Das verdorbenste Subjekt hätte keine Angst mehr vor Knast oder anderem, wenn zwanzig Jahre nur ein kleiner Augenblick der Ewigkeit wären? Wie sähe unsere Welt aus? Wo bliebe die Menschlichkeit, wenn es keine falschen Handlungen mehr gibt? Und da ist weniger relevant, was der Einzelne für richtig oder falsch hält, denn es würde uns alle tangieren, denn plötzlich wäre alles erlaubt.
Wo bliebe die Freude, wenn man eine Garantie darauf hätte, weil man ja genug Zeit hat, dass sie einen ereilt? Und kann ich die Freude dann überhaupt noch empfinden, wenn man nach vielleicht 200 ätzenden Jahren das Gefühl an sich vielleicht vergessen hätte? Oder was wäre das Schöne an der Freude, wenn sie nie enden würde?
Das orgiastische an Glücksmomenten beruht doch darauf, dass sie rudimentär sind, also nicht ewig. Gäbe es überhaupt noch den Ausstoß von Nähehormonen wie Oxitocin, wenn sie nie aufhören würden? Der Ausstoß von Dopamin und Serotonin beruht doch auf der unbedingten Lebenserhaltung? Das So-schnell-laufen-wie -nie vor einem Säbelzahntiger ist doch einem Lebenserhaltungstrieb geschuldet und der sexuelle Orgasmus auch. Er ist die Belohnung des Lebens für die Erfüllung der Aufgabe, Leben gezeugt zu haben, zumindest potentiell? Warum wäre das noch nötig, wenn keiner mehr sterben würde? Abgesehen davon, könnte der Planet gar nicht weiter existieren, da der Kreislauf von Eisen und anderen Mikroatomen gestört würde, wenn der Tod, also der Übergang von einem Zustand in den anderen, nicht mehr vollzogen würde?
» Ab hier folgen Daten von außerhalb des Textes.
/-- The induction over runs, once: what holds at the start and is kept by every operation of the run between states with `P` holds
along the run. -/
theorem and_invariant (h : AlongRun P is s) (hs : Q s)
    (hstep : ∀ i ∈ is, ∀ u v, exec i u = .next v → P u → P v → Q u → Q v) : AlongRun (fun u => P u ∧ Q u) is s := by
  induction is generalizing s with
  | nil => exact ⟨h, hs⟩
  | cons i is ih =>
    refine ⟨⟨h.head, hs⟩, fun t ht => ?_⟩
    have hrest := h.tail ht
    exact ih hrest (hstep i List.mem_cons_self s t ht h.head hrest.head hs)
      fun j hj => hstep j (List.mem_cons_of_mem i hj)

/-- The last tick of a nonempty run, with the state before it and the state after it. -/
theorem last_tick {i : Instr} (h : AlongRun P (is ++ [i]) s) :
    ∃ u t, runInstrs is s = .next u ∧ exec i u = .next t ∧ runInstrs (is ++ [i]) s = .next t ∧ P u ∧ P t := by
  obtain ⟨u, hu, hPu⟩ := h.append_left.last
  obtain ⟨t, ht, _⟩ := exec_completes i u
  refine ⟨u, t, hu, ht, ?_, hPu, (h.append_right hu).tail ht⟩
  rw [runInstrs_append hu, runInstrs_cons ht]; rfl

end AlongRun

/-! ### Runs of a disabled block -/

/-- The scheduler's and the channels' state of `t` is that of `s` (R135, R159). -/
def CountsHeld (s t : State) : Prop := t.c = s.c ∧ t.cnt = s.cnt ∧ t.live = s.live ∧ t.ph = s.ph

theorem CountsHeld.refl (s : State) : CountsHeld s s := ⟨rfl, rfl, rfl, rfl⟩

theorem CountsHeld.trans {s t u : State} (hst : CountsHeld s t) (htu : CountsHeld t u) : CountsHeld s u := by
  obtain ⟨hc, hcnt, hlive, hph⟩ := hst
  obtain ⟨hc', hcnt', hlive', hph'⟩ := htu
  exact ⟨hc'.trans hc, hcnt'.trans hcnt, hlive'.trans hlive, hph'.trans hph⟩

theorem countsHeld_along_disabled_run {is : List Instr} {s : State} (hreset : ∀ i ∈ is, i ≠ .reset)
    (h : AlongRun (fun u => u.capen = 0) is s) : AlongRun (fun u => u.capen = 0 ∧ CountsHeld s u) is s := by
  refine h.and_invariant (CountsHeld.refl s) fun i hi u v huv hu _ hheld => ?_
  obtain ⟨sense, hblock⟩ := blockTick_of_ne_reset (hreset i hi) huv
  exact hheld.trans (hblock.holds_of_capen_zero hu)

/-! ### Runs of an enabled block -/

/-- While some channel is enabled the countdown loses one per tick, as long as it is not yet out (R131). -/
theorem countdown_run {is : List Instr} {s : State} (h : AlongRun (fun u => u.capen ≠ 0) is s) (hlen : is.length ≤ s.cnt) :
    ∃ u, runInstrs is s = .next u ∧ u.cnt + is.length = s.cnt := by
  induction is generalizing s with
  | nil => exact ⟨s, rfl, rfl⟩
  | cons i is ih =>
    obtain ⟨t, ht, _⟩ := exec_completes i s
    have hrest := h.tail ht
    obtain ⟨sense, hblock⟩ := blockTick_of_enabled hrest.head ht
    rw [List.length_cons] at hlen ⊢
    have hcnt : t.cnt = s.cnt - 1 := hblock.cnt_of_count h.head (by omega)
    obtain ⟨u, hu, hcount⟩ := ih hrest (by omega)
    exact ⟨u, (runInstrs_cons ht is).trans hu, by omega⟩
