-- ==== Sys2Proof/Machine/State.lean ====
section
/-! DEFINITION. The machine's state as plain data (spec 10_state.md; INVENTORY.md '## State' lists every field with its
rule and reset value), the reasons a step can stop, and the state after reset (R280). -/

namespace Sys2Proof.Machine

/-! ## The symbols state is made of -/

/-- `E.phase` (R30). -/
inductive Phase where
  | idle
  | commandPhase
  | dataPhaseAsync
deriving DecidableEq, Repr

/-- `E.seq`, the sequencer position (R31). -/
inductive Seq where
  | rest | accept
  | spClk | spCs | spCmd | spCmdWait | spDc | spDma | spFlag
  | flDma | flDrain | flCs | flFlag | flRst
  | clCs | clCmd | clCmdWait | clData | clDataWait | clOn | clOnWait | clEnd
  | inPins | inRstA | inRstR | inClkC | inTbl | inTblWait | inClkN | inDone
deriving DecidableEq, Repr

/-- `E.cmdbuf[0..2]`, the command buffer (R32), in wire order (R106). -/
structure CmdBuf where
  b0 : Byte
  b1 : Byte
  b2 : Byte
deriving DecidableEq, Repr

/-- `E.ret`: where `Clear` returns (R38). -/
inductive ClearReturn where
  | host
  | init
deriving DecidableEq, Repr

/-- `P.cs` (R39). -/
inductive CsLevel where
  | asserted
  | deasserted
deriving DecidableEq, Repr

/-- `P.rst` (R41). -/
inductive RstLevel where
  | asserted
  | released
deriving DecidableEq, Repr

/-- A bus clock rate the block sets (R14, R54). -/
inductive Rate where
  | cmd
  | normal
deriving DecidableEq, Repr

/-- `P.clk` (R42). -/
inductive Clk where
  | unset
  | cmd
  | normal
deriving DecidableEq, Repr

/-- Which reset delay an `EvDelay` records (R54). -/
inductive Delay where
  | pulse
  | settle
deriving DecidableEq, Repr

/-- The seven fault codes (R251). -/
inductive FaultCode where
  | sendPageInflight
  | fbWriteInflight
  | argRange
  | addrRange
  | notInit
  | busy
  | illegalReq
deriving DecidableEq, Repr

/-- The info a fault records (R251). -/
inductive FaultInfo where
  | none
  | addr (a : Nat)
  | args (p s : Nat)
  | base (b : Nat)
  | word (w : ReqWord)
deriving DecidableEq, Repr

/-- An event of the trace (R54). -/
inductive Event where
  | pinCfg
  | rst (level : RstLevel)
  | delay (which : Delay)
  | clk (rate : Rate)
  | cs (level : CsLevel)
  | dc (mode : DcMode)
  | tx (cs : CsLevel) (dc : DcMode) (b : Byte)
  | dmaRd (a : Nat) (b : Byte)
  | hostWr (a : Nat) (b : Byte)
  | status (v : BitVec 16)
  | fault (code : FaultCode) (info : FaultInfo)
deriving DecidableEq, Repr

/-- Bytes listed by address (or by cell), keys strictly rising. -/
abbrev Memory := List Host.Cell

/-- The reference panel (R140, general knowledge; assumptions 7 and 8). No rule of the block reads it (R145). -/
structure Panel where
  /-- `PR`, the page register. -/
  page : BitVec 3
  /-- `CR`, the column register. -/
  column : BitVec 8
  /-- `ON`, the display-enable bit. -/
  on : Bool
  /-- `GD`, the display RAM: the cells a data byte has written since `lost` last changed. -/
  ram : Memory
  /-- The model's own counter: how often the panel reading has left the panel open. It indexes the free values. -/
  lost : Nat
deriving DecidableEq, Repr

/-! ## The state -/

/-- Everything the spec gives the machine (10_state.md, 20_memory.md, 43_transport_agents.md). -/
structure State where
  /-- The configuration, fixed before reset (R283.1); no step writes it. -/
  cfg : Config
  /-- `E.phase` (R30). -/
  phase : Phase
  /-- `E.seq` (R31). -/
  seq : Seq
  /-- `E.cmdbuf` (R32). -/
  cmdbuf : CmdBuf
  /-- `E.inflight` (R33). -/
  inflight : Bool
  /-- `E.initialised` (R34). -/
  initialised : Bool
  /-- `E.fault[6:0]` (R35). -/
  fault : BitVec 7
  /-- `E.req_word[15:0]` (R36). -/
  reqWord : ReqWord
  /-- `E.req_base[ADDR_W-1:0]` (R36). -/
  reqBase : Nat
  /-- `E.xfer_base[ADDR_W-1:0]` (R37). -/
  xferBase : Nat
  /-- `E.clear_page`, 0 to `kNumPages` (R38). -/
  clearPage : Nat
  /-- `E.ret` (R38). -/
  ret : ClearReturn
  /-- `P.cs` (R39). -/
  cs : CsLevel
  /-- `P.dc` (R40). -/
  dc : DcMode
  /-- `P.rst` (R41). -/
  rst : RstLevel
  /-- `P.clk` (R42). -/
  clk : Clk
  /-- `P.cfg` (R43). -/
  pinCfg : Bool
  /-- `D.src[ADDR_W:0]` (R44). -/
  dmaSrc : Nat
  /-- `D.remaining`, 0 to `kSubpageSize` (R44). -/
  dmaRemaining : Nat
  /-- `D.active` (R44). -/
  dmaActive : Bool
  /-- `D.done` (R44). -/
  dmaDone : Bool
  /-- `B.txq`, the bus transmit queue, head first (R47). -/
  txq : List Byte
  /-- `Mem`, host memory (R70). -/
  mem : Memory
  /-- `T`, the trace, oldest event first (R55). -/
  trace : List Event
  /-- The reference panel behind the bus (R140 to R144). -/
  panel : Panel
  /-- The actions left of the host program (R224). -/
  prog : List Action
  /-- The schedule: which agents take the coming turns (R229; assumption 2). -/
  sched : List Agent
  /-- The model's own counter: how many turns were taken from `Config.freeAgent` (assumption 2). -/
  turn : Nat
deriving DecidableEq, Repr

/-- The reasons a step stops with a fault. -/
inductive Fault where
  /-- Raised by the DMA step where `D.src` is not an address of `Mem` (R70). Safe: the machine stops where the spec gives
  no byte, and no state that `State.Sound` holds of reaches it (assumption 9). -/
  | dmaBeyondMemory
deriving DecidableEq, Repr

/-- The reasons a step is refused. -/
inductive Refusal where
  /-- Raised by `exec` for an instruction with no meaning yet. Safe: nothing runs. No arm is left so. -/
  | notModelled (mnemonic : String)
  /-- Raised by the host step for an action no assembler can encode (R116). Safe: the machine stops where the spec gives
  no action (assumption 9). -/
  | unencodableAction
deriving DecidableEq, Repr

/-- What an agent's step answers. -/
abbrev Result := Host.Outcome State Fault Refusal

/-! ## Reset -/

/-- The reference panel at power-on (assumption 7, PRESUMED: the family's values). -/
def Panel.powerOn : Panel := { page := 0, column := 0, on := false, ram := [], lost := 0 }

/-- Block reset under the configuration `c` (R280; the fields R280 leaves unspecified as assumption 6 says). -/
def State.resetWith (c : Config) : State :=
  { cfg := c
    phase := .idle, seq := .rest, inflight := false, initialised := false, fault := 0
    cmdbuf := ⟨0, 0, 0⟩, reqWord := 0, reqBase := 0, xferBase := 0, clearPage := 0, ret := .host
    cs := .deasserted, dc := .cmd, rst := .released, clk := .unset, pinCfg := false
    dmaSrc := 0, dmaRemaining := 0, dmaActive := false, dmaDone := false
    txq := [], mem := [], trace := [], panel := Panel.powerOn
    prog := [], sched := [], turn := 0 }

/-- The machine right after reset (R280, R282): at `REST`, with no host program and nothing scheduled. -/
def State.reset : State := State.resetWith Config.reference

/-- A launch state (R231): reset, with the launch inputs `Mem` (R70), the host program (R224) and the schedule (R229). -/
def State.launch (c : Config) (mem : Memory) (prog : List Action) (sched : List Agent) : State :=
  { State.resetWith c with mem := mem, prog := prog, sched := sched }

end Sys2Proof.Machine
end

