/-- R192 to R199: the `Clear` steps. -/
def Obligations.ClearSteps : Prop :=
  ∀ (s : State) (later : List Agent), s.sched = .engine :: later →
    (s.seq = .clCs → step s = .next
      { s with sched := later, cs := .asserted, trace := s.trace ++ [.cs .asserted], seq := .clCmd }) ∧
    (s.seq = .clCmd → step s = .next
      { s with
        sched := later, cmdbuf := ⟨0x10#8, 0x00#8, BitVec.ofNat 8 (0xB0 ||| s.clearPage)⟩, dc := .cmd,
        trace := s.trace ++ [.dc .cmd],
        txq := s.txq ++ [0x10#8, 0x00#8, BitVec.ofNat 8 (0xB0 ||| s.clearPage)], seq := .clCmdWait }) ∧
    (s.seq = .clCmdWait ∨ s.seq = .clDataWait ∨ s.seq = .clOnWait → s.txq ≠ [] →
      step s = .next { s with sched := later }) ∧
    (s.seq = .clCmdWait → s.txq = [] → step s = .next { s with sched := later, seq := .clData }) ∧
    (s.seq = .clData → step s = .next
      { s with
        sched := later, dc := .data, trace := s.trace ++ [.dc .data],
        txq := s.txq ++ List.replicate s.cfg.kPageSize 0x00#8, seq := .clDataWait }) ∧
    (s.seq = .clDataWait → s.txq = [] → s.clearPage + 1 < s.cfg.kNumPages → step s = .next
      { s with sched := later, clearPage := s.clearPage + 1, seq := .clCmd }) ∧
    (s.seq = .clDataWait → s.txq = [] → s.cfg.kNumPages ≤ s.clearPage + 1 → step s = .next
      { s with sched := later, clearPage := s.clearPage + 1, seq := .clOn }) ∧
    (s.seq = .clOn → step s = .next
      { s with
        sched := later, dc := .cmd, trace := s.trace ++ [.dc .cmd], txq := s.txq ++ [0xAF#8], seq := .clOnWait }) ∧
    (s.seq = .clOnWait → s.txq = [] → step s = .next { s with sched := later, seq := .clEnd }) ∧
    (s.seq = .clEnd → s.ret = .init → step s = .next
      { s with
        sched := later, cs := .deasserted, trace := s.trace ++ [.cs .deasserted], phase := .idle, seq := .inDone }) ∧
    (s.seq = .clEnd → s.ret = .host → step s = .next
      { s with
        sched := later, cs := .deasserted, trace := s.trace ++ [.cs .deasserted], phase := .idle, seq := .rest })

/-- The DMA's step (R222): one byte of an address of `Mem` goes to the queue's tail; without a loaded burst it waits. A
`D.src` past the address space, which no sound state reaches, stops by name (assumption 9). -/
def Obligations.DmaMovesOneByte : Prop :=
  ∀ (s : State) (later : List Agent), s.sched = .dma :: later →
    (s.dmaActive = false ∨ s.dmaRemaining = 0 → step s = .next { s with sched := later }) ∧
    (s.dmaActive = true → 0 < s.dmaRemaining → s.dmaSrc < 2 ^ s.cfg.addrW → step s = .next
      { s with
        sched := later, trace := s.trace ++ [.dmaRd s.dmaSrc (Memory.read s.mem s.dmaSrc)],
        txq := s.txq ++ [Memory.read s.mem s.dmaSrc], dmaSrc := s.dmaSrc + 1, dmaRemaining := s.dmaRemaining - 1,
        dmaDone := if s.dmaRemaining = 1 then true else s.dmaDone }) ∧
    (s.dmaActive = true → 0 < s.dmaRemaining → 2 ^ s.cfg.addrW ≤ s.dmaSrc → step s = .fault .dmaBeyondMemory)

/-- R74: a burst loaded at `SP_DMA` reads exactly the `kSubpageSize` bytes from `base + s*kSubpageSize` on, in increasing
order, one byte per DMA step, and is then done (R222). -/
def Obligations.BurstReadsItsSubpageInOrder : Prop :=
  ∀ s : State, s.Sound → s.seq = .spDma →
    runUnder (.engine :: List.replicate s.cfg.kSubpageSize .dma) s = .next
      { s with
        sched := [], seq := .spFlag,
        trace := s.trace ++ (List.range s.cfg.kSubpageSize).map fun i =>
          .dmaRd (s.reqBase + s.reqSub * s.cfg.kSubpageSize + i)
            (Memory.read s.mem (s.reqBase + s.reqSub * s.cfg.kSubpageSize + i)),
        txq := s.txq ++ memSlice s.mem (s.reqBase + s.reqSub * s.cfg.kSubpageSize) s.cfg.kSubpageSize,
        dmaSrc := s.reqBase + s.reqSub * s.cfg.kSubpageSize + s.cfg.kSubpageSize,
        dmaRemaining := 0, dmaActive := true, dmaDone := true }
Ich glaube unendliches Leben würde auf Dauer wahnsinnig langweilig werden, trister als es der mieseste Job je sein könnte, den man, ganz nebenbei im „worst case“ ewig machen müsste, man käme ja nie ins Rentenalter. Das große Ziel, das man anstrebt, wäre nur noch eine unwichtige Etappe, weil es ja nicht mehr besonders ist. Es gäbe unendlich viele Menschen die gleichzeitig Arzt, Physiker, Philosoph und Maurer wären. Was macht jemanden besonders, wenn sein Charakter nicht mehr das Vehikel zum Individualismus wäre. Dann studiert man halt hundert Jahre Medizin, (der Wendler würd an dieser Stelle wohl „singen“: Egal!)
Nur weil wir sterben, ist jeder Moment und jedes Ereignis unbezahlbar. Erst der Tod gibt dem Leben seinen Sinn.
Morgen ist der vierte Advent, wir zelebrieren „Ankunft“. Dann nicht mehr. Weil selbst das Warten auf Godot irgendwann ganz sicher ein Ende hätte. Nein, für mich wäre das nichts. Was nicht heißt, dass man den Tod glorifizieren oder gar provozieren sollte. Das Ende, der Tod, macht das Leben doch so besonders und wenn wir Epikur Glauben schenken, brauchen wir auch gar keine Angst vor ihm zu haben, denn wenn wir leben, ist er nicht da und wenn der Sensenmann einen umarmt, ist das Leben doch nicht mehr existent.